→ Your assignment
Extract the lines from the first line of the records below through the line containing "execute (or None);", inclusive, and reproduce them exactly as written.

Stored items:
/-- A step is defined in every state: it never faults and is never refused. For every state, reached or not, step
answers a next state. That it never faults rests on the model's taking the four runtime errors as next states, with
an empty type of faults (log entry 8, DEDUCED: R204 describes their entry and advises treating the halted state as a
fault); State.endedInFault tells such ends apart. (Basis: derived; R73, 60_exceptions.md section 2 (the error entry
of R204), 92_eei_decisions.md D16.) -/
def Obligations.EveryStepAnswersNext : Prop :=
  ∀ s : State, ∃ t, step s = .next t

/-- A running step meets exactly the error the table of runtime errors gives, and then changes only run and err. In a
running machine with err = None, the err after a step is the one the table of R200 gives in the order fetch, decode,
execute (or None); when it is an error, the step changed run and err and nothing else. Precision and order are the
spec's decisions D9, D29 (log entries 15, 8). The numeric codes are not stated. The fetch error at pc 4095 is its
decision D6 (log entry 13) and the set of illegal words its decision D14 (log entry 20). (Basis: derived; R200,
92_eei_decisions.md D6, D9, D14, D29.) -/
def Obligations.StepErrorTable : Prop :=
  ∀ s : State, s.run = .running → s.err = none →
    ∃ t, step s = .next t ∧ t.err = stepError s ∧
      (stepError s ≠ none → t = { s with run := .halted, err := stepError s })

/-- No host operation leaves Halted or changes the recorded error. For every step, tick or key write applied to a halted
machine: run stays Halted, err, pc, registers, index, stack, display and memory stay as they are. The no-op and the
ticks are the spec's decisions D16, D22 (log entries 8, 24). (Basis: derived; 60_exceptions.md section 2,
92_eei_decisions.md D16, D22.) -/
def Obligations.HaltedIsTerminal : Prop :=
  ∀ (s t : State) (e : HostEvent), s.run = .halted → e.apply s = .next t →
    t = { s with dt := t.dt, st := t.st, keys := t.keys }

/-- Every instruction leaves the pc the table of pc updates gives; an error leaves it unchanged. For every instruction
and state: exec answers a next state; when the instruction meets no error its pc is the one of the table (pc + 2, a
taken skip pc + 4, a jump's or call's target, the popped entry, unchanged for a waiting await-key); when it meets
one the pc is unchanged. The skip distance, the pc after halt, the pc after an error, the pc of a waiting await-key
and the pc a call pushes are the spec's decisions D26, D15, D9, D18, D4 (log entries 39, 9, 15, 21, 10); the sums
are 16-bit sums also where no step reaches (log entry 11). (Basis: derived; 10_state.md section 3,
92_eei_decisions.md D4, D9, D15, D18, D26.) -/
def Obligations.PcAfterEachInstruction : Prop :=
  ∀ (i : Instr) (s : State), ∃ t, exec i s = .next t ∧
      (instrError i s = none → t.pc = pcAfter i s) ∧ (instrError i s ≠ none → t.pc = s.pc)

/-- jump goes to NNN, jump.r0 to NNN + x[0] unreduced; nothing else changes. For every state: jump sets the pc to NNN;
jump.r0 sets it to the exact sum NNN + x[0]; every other piece of state is unchanged. The words that the spec gives
as its encoding decode to it. (Basis: stated; R124, R125.) -/
def Obligations.JumpTargets : Prop :=
  ∀ (nnn : Addr12) (s : State),
    Spells (0x1000 + nnn.toNat) (.jump nnn) ∧ Spells (0xB000 + nnn.toNat) (.jumpR0 nnn) ∧
    (∃ t, exec (.jump nnn) s = .next t ∧ t = { s with pc := t.pc } ∧ t.pc.toNat = nnn.toNat) ∧
    (∃ t, exec (.jumpR0 nnn) s = .next t ∧ t = { s with pc := t.pc } ∧
      t.pc.toNat = nnn.toNat + (s.reg 0).toNat)

/-- The four comparing skips set pc + 4 when their condition holds, else pc + 2; nothing else changes. For every state:
skip-if-eq and skip-if-ne, against a literal or a register, compare the unsigned 8-bit values and set the pc to pc +
4 or pc + 2; every other piece of state is unchanged. The distance of a taken skip is the spec's decision D26 (log
entry 39). The words that the spec gives as its encoding decode to it. (Basis: derived; R126, R127, R128, R129,
92_eei_decisions.md D26.) -/
def Obligations.SkipsOnComparison : Prop :=
  ∀ (x y : Nibble) (nn : Byte) (s : State),
    Spells (0x3000 + x.toNat * 256 + nn.toNat) (.skipIfEqImm x nn) ∧ Spells (0x4000 + x.toNat * 256 + nn.toNat) (.skipIfNeImm x nn) ∧
    Spells (0x5000 + x.toNat * 256 + y.toNat * 16) (.skipIfEqReg x y) ∧ Spells (0x9000 + x.toNat * 256 + y.toNat * 16) (.skipIfNeReg x y) ∧
    exec (.skipIfEqImm x nn) s = .next { s with pc := if (s.reg x).toNat = nn.toNat then s.pc + 4 else s.pc + 2 } ∧
    exec (.skipIfNeImm x nn) s = .next { s with pc := if (s.reg x).toNat ≠ nn.toNat then s.pc + 4 else s.pc + 2 } ∧
    exec (.skipIfEqReg x y) s = .next { s with pc := if (s.reg x).toNat = (s.reg y).toNat then s.pc + 4 else s.pc + 2 } ∧
    exec (.skipIfNeReg x y) s = .next { s with pc := if (s.reg x).toNat ≠ (s.reg y).toNat then s.pc + 4 else s.pc + 2 }

/-- return pops the top entry into the pc, or raises StackUnderflow. With k + 1 entries in use, return sets sp to k and
the pc to stack[k], and changes nothing else (the entry's bits stay); with none it halts with StackUnderflow and
changes nothing else. The stack's layout and the precision of the error are the spec's decisions D25, D9 (log
entries 30, 15). The words that the spec gives as its encoding decode to it. (Basis: derived; R122,
92_eei_decisions.md D9, D25.) -/
def Obligations.ReturnPopsTheStack : Prop :=
  ∀ s : State, Spells 0x00EE .ret ∧
    (∀ (k : Nat) (h : k < 16), s.sp.val = k + 1 →
      ∃ t, exec .ret s = .next t ∧ t.sp.val = k ∧ t = { s with sp := t.sp, pc := s.stack[k]'h }) ∧
    (s.sp.val = 0 → exec .ret s = errorOutcome .stackUnderflow s)

/-- call pushes pc + LINK_OFFSET and jumps, or raises StackOverflow. With k < 16 entries in use, call writes pc +
LINK_OFFSET to stack[k], leaves every other entry, sets sp to k + 1 and the pc to NNN, and changes nothing else;
with 16 it halts with StackOverflow and changes nothing else. What is pushed is the spec's decision D4 (log entry
10). That a failing call changes nothing else is its decision D9 (log entry 15), and that the push writes stack[sp]
and sp counts the live entries its decision D25 (log entry 30). (Basis: derived; 40_control.md R123 (its push is the
spec's decision), 92_eei_decisions.md D4, D9, D25.) -/
def Obligations.CallPushesTheLink : Prop :=
  ∀ (nnn : Addr12) (s : State),
    (∀ (k : Nat) (h : k < 16), s.sp.val = k →
      ∃ t, exec (.call nnn) s = .next t ∧ t.pc.toNat = nnn.toNat ∧ t.sp.val = k + 1 ∧
        t.stack[k]'h = s.pc + linkValue s.params.linkOffset ∧
        (∀ (j : Nat) (hj : j < 16), j ≠ k → t.stack[j]'hj = s.stack[j]'hj) ∧
        t = { s with pc := t.pc, sp := t.sp, stack := t.stack }) ∧
    (s.sp.val = 16 → exec (.call nnn) s = errorOutcome .stackOverflow s)

/-- A return right after a call resumes at the call's link address with the stack depth restored. With fewer than 16
entries in use, call then return answers a state that differs from the first only in the pc, which is pc +
LINK_OFFSET, and in the one stack entry at sp, which is dead; every other entry is unchanged. What call pushes is
the spec's decision D4 (log entry 10). Which entries are live and which dead is the layout of its decision D25 (log
entry 30). (Basis: derived; 40_control.md section on R122 and R123, 92_eei_decisions.md D4, D25.) -/
def Obligations.CallThenReturnComesBack : Prop :=
  ∀ (nnn : Addr12) (s : State), s.sp.val < 16 →
    ∃ t u, exec (.call nnn) s = .next t ∧ exec .ret t = .next u ∧
      u = { s with pc := s.pc + linkValue s.params.linkOffset, stack := u.stack } ∧
      ∀ (j : Nat) (hj : j < 16), j ≠ s.sp.val → u.stack[j]'hj = s.stack[j]'hj

/-- halt sets run to Halted with no error and the pc past itself; nothing else changes. For every state, halt answers
the state with run = Halted, err = None and pc + 2. The pc's advance is the spec's decision D15 (log entry 9).
(Basis: derived; 40_control.md R121 (its pc is the spec's decision), 92_eei_decisions.md D15.) -/
def Obligations.HaltEndsTheRun : Prop :=
  ∀ s : State, ∃ t, exec .halt s = .next t ∧ t.endedWell ∧
      t = { s with run := t.run, err := t.err, pc := s.pc + 2 }

/-- set and the bitwise instructions write their result to x[X] and no flag. For every state and operands, X = 15 and X
= Y among them: set.imm, set.reg, or, and, xor write NN, x[Y], or the bitwise combination of the old x[X] and x[Y]
to x[X]; every other register is unchanged, the pc is pc + 2, nothing else changes. The words that the spec gives as
its encoding decode to it. (Basis: stated; R141, R143, R144, R145, R146.) -/
def Obligations.MovesAndLogic : Prop :=
  ∀ (x y : Nibble) (nn : Byte) (s : State),
    Spells (0x6000 + x.toNat * 256 + nn.toNat) (.setImm x nn) ∧ Spells (0x8000 + x.toNat * 256 + y.toNat * 16) (.setReg x y) ∧
    Spells (0x8001 + x.toNat * 256 + y.toNat * 16) (.bitOr x y) ∧ Spells (0x8002 + x.toNat * 256 + y.toNat * 16) (.bitAnd x y) ∧
    Spells (0x8003 + x.toNat * 256 + y.toNat * 16) (.bitXor x y) ∧
    (∃ t, exec (.setImm x nn) s = .next t ∧ RegsAndPc s t ∧ WritesOne s t x nn) ∧
    (∃ t, exec (.setReg x y) s = .next t ∧ RegsAndPc s t ∧ WritesOne s t x (s.reg y)) ∧
    (∃ t, exec (.bitOr x y) s = .next t ∧ RegsAndPc s t ∧ WritesOne s t x (s.reg x ||| s.reg y)) ∧
    (∃ t, exec (.bitAnd x y) s = .next t ∧ RegsAndPc s t ∧ WritesOne s t x (s.reg x &&& s.reg y)) ∧
    (∃ t, exec (.bitXor x y) s = .next t ∧ RegsAndPc s t ∧ WritesOne s t x (s.reg x ^^^ s.reg y))

/-- add.imm adds modulo 256 and writes no flag. For every state and operands, X = 15 among them: add.imm leaves (x[X] +
NN) mod 256 in x[X] and every other register unchanged, VF among them unless X = 15; the pc is pc + 2, nothing else
changes. The words that the spec gives as its encoding decode to it. (Basis: stated; R142.) -/
def Obligations.AddImmediateWraps : Prop :=
  ∀ (x : Nibble) (nn : Byte) (s : State), Spells (0x7000 + x.toNat * 256 + nn.toNat) (.addImm x nn) ∧
    ∃ t, exec (.addImm x nn) s = .next t ∧ RegsAndPc s t ∧
      WritesOne s t x (BitVec.ofNat 8 (((s.reg x).toNat + nn.toNat) % 256))

/-- add.reg adds modulo 256 and sets VF to the carry; at X = 15 the carry stays. For every state and operands: add.reg
writes (a + b) mod 256 to x[X] and then 1 to x[15] if a + b > 255, else 0, so x[15] ends as the carry when X = 15;
every other register is unchanged, the pc is pc + 2, nothing else changes. The order of the two writes, seen at X =
15 only, is the spec's decision D5 (log entry 12). The words that the spec gives as its encoding decode to it.
(Basis: derived; R147, 92_eei_decisions.md D5.) -/
def Obligations.AddRegisterCarry : Prop :=
  ∀ (x y : Nibble) (s : State), Spells (0x8004 + x.toNat * 256 + y.toNat * 16) (.addReg x y) ∧
    ∃ t, exec (.addReg x y) s = .next t ∧ RegsAndPc s t ∧
      WritesResultThenFlag s t x (BitVec.ofNat 8 (((s.reg x).toNat + (s.reg y).toNat) % 256))
        (bit ((s.reg x).toNat + (s.reg y).toNat > 255))

/-- sub subtracts modulo 256 and sets VF when there is no borrow; at X = 15 the flag stays. For every state and
operands: sub writes (a - b) mod 256 to x[X] and then 1 to x[15] if a >= b, else 0; every other register is
unchanged, the pc is pc + 2, nothing else changes. The order of the two writes, seen at X = 15 only, is the spec's
decision D5 (log entry 12). The words that the spec gives as its encoding decode to it. (Basis: derived; R148,
92_eei_decisions.md D5.) -/
def Obligations.SubtractBorrow : Prop :=
  ∀ (x y : Nibble) (s : State), Spells (0x8005 + x.toNat * 256 + y.toNat * 16) (.sub x y) ∧
    ∃ t, exec (.sub x y) s = .next t ∧ RegsAndPc s t ∧
      WritesResultThenFlag s t x (BitVec.ofNat 8 (((s.reg x).toNat + 256 - (s.reg y).toNat) % 256))
        (bit ((s.reg x).toNat ≥ (s.reg y).toNat))

/-- revsub writes x[Y] - x[X] modulo 256 and sets VF only when x[Y] is strictly greater. For every state and operands:
revsub writes (b - a) mod 256 to x[X] and then 1 to x[15] if b > a, else 0, equal operands giving 0; every other
register is unchanged, the pc is pc + 2, nothing else changes. The order of the two writes, seen at X = 15 only, is
the spec's decision D5 (log entry 12). The words that the spec gives as its encoding decode to it. (Basis: derived;
R150, 92_eei_decisions.md D5.) -/
def Obligations.ReverseSubtractStrict : Prop :=
  ∀ (x y : Nibble) (s : State), Spells (0x8007 + x.toNat * 256 + y.toNat * 16) (.revsub x y) ∧
    ∃ t, exec (.revsub x y) s = .next t ∧ RegsAndPc s t ∧
      WritesResultThenFlag s t x (BitVec.ofNat 8 (((s.reg y).toNat + 256 - (s.reg x).toNat) % 256))
        (bit ((s.reg y).toNat > (s.reg x).toNat))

→ Result of this exercise
/-- A step is defined in every state: it never faults and is never refused. For every state, reached or not, step
answers a next state. That it never faults rests on the model's taking the four runtime errors as next states, with
an empty type of faults (log entry 8, DEDUCED: R204 describes their entry and advises treating the halted state as a
fault); State.endedInFault tells such ends apart. (Basis: derived; R73, 60_exceptions.md section 2 (the error entry
of R204), 92_eei_decisions.md D16.) -/
def Obligations.EveryStepAnswersNext : Prop :=
  ∀ s : State, ∃ t, step s = .next t

/-- A running step meets exactly the error the table of runtime errors gives, and then changes only run and err. In a
running machine with err = None, the err after a step is the one the table of R200 gives in the order fetch, decode,
execute (or None); when it is an error, the step changed run and err and nothing else. Precision and order are the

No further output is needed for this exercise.